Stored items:

════════════════

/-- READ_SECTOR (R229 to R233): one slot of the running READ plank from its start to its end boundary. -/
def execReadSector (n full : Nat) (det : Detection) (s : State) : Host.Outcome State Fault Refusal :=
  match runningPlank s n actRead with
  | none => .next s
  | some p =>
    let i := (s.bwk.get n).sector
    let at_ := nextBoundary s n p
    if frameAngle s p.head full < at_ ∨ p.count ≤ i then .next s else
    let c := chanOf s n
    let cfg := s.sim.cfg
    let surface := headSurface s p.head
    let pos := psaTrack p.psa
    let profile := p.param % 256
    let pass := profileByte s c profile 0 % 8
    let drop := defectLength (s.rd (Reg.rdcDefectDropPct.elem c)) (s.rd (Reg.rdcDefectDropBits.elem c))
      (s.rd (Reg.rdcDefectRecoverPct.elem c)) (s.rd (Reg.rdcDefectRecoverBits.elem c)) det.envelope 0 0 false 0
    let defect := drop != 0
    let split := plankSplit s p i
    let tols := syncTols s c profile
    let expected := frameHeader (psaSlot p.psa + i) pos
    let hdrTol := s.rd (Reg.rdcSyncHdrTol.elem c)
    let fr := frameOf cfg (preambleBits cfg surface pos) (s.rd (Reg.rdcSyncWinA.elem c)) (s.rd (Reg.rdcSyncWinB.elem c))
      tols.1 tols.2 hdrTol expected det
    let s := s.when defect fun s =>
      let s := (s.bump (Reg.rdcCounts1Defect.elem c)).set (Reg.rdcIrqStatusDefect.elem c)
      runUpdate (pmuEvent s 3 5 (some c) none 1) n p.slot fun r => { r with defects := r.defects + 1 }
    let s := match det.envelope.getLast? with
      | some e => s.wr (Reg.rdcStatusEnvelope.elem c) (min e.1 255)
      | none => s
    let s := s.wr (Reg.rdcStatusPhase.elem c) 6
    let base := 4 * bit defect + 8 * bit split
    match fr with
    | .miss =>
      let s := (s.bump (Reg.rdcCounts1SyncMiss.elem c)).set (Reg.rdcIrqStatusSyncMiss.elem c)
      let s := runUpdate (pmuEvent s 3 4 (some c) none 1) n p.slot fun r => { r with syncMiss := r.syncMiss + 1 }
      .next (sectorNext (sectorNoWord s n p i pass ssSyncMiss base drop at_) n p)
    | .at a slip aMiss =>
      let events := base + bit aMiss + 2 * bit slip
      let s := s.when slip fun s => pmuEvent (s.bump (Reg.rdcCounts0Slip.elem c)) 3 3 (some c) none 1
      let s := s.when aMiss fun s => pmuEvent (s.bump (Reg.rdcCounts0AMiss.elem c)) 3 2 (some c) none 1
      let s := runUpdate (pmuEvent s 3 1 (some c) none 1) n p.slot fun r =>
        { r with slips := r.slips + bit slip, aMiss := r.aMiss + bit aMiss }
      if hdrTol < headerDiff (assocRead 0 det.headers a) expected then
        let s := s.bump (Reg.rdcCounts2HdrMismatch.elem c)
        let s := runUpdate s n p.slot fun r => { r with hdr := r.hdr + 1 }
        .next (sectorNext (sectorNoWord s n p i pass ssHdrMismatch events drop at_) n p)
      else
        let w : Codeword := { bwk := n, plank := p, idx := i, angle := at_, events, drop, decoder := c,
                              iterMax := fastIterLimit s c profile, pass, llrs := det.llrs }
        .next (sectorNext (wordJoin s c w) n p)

════════════════

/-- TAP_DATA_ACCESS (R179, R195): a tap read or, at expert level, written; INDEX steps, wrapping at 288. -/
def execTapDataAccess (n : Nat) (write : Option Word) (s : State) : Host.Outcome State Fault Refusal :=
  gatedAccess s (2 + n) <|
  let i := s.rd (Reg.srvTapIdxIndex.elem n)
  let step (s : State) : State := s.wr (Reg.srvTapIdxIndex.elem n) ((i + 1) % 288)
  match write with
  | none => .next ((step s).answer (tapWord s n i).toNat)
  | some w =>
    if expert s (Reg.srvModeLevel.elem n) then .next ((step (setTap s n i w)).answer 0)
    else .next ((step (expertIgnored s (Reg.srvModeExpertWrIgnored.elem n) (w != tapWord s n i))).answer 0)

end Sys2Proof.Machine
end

════════════════

> **WHAT TO PRODUCE**
Of all the entries above, retype exactly the lines from the line with "let split := plankSplit s p i" to the line with "let fr := frameOf", both included, and no others.

> **RESULT**
    let split := plankSplit s p i
    let tols := syncTols s c profile
    let expected := frameHeader (psaSlot p.psa + i) pos
    let hdrTol := s.rd (Reg.rdcSyncHdrTol.elem c)
    let fr := frameOf cfg (preambleBits cfg surface pos) (s.rd (Reg.rdcSyncWinA.elem c)) (s.rd (Reg.rdcSyncWinB.elem c))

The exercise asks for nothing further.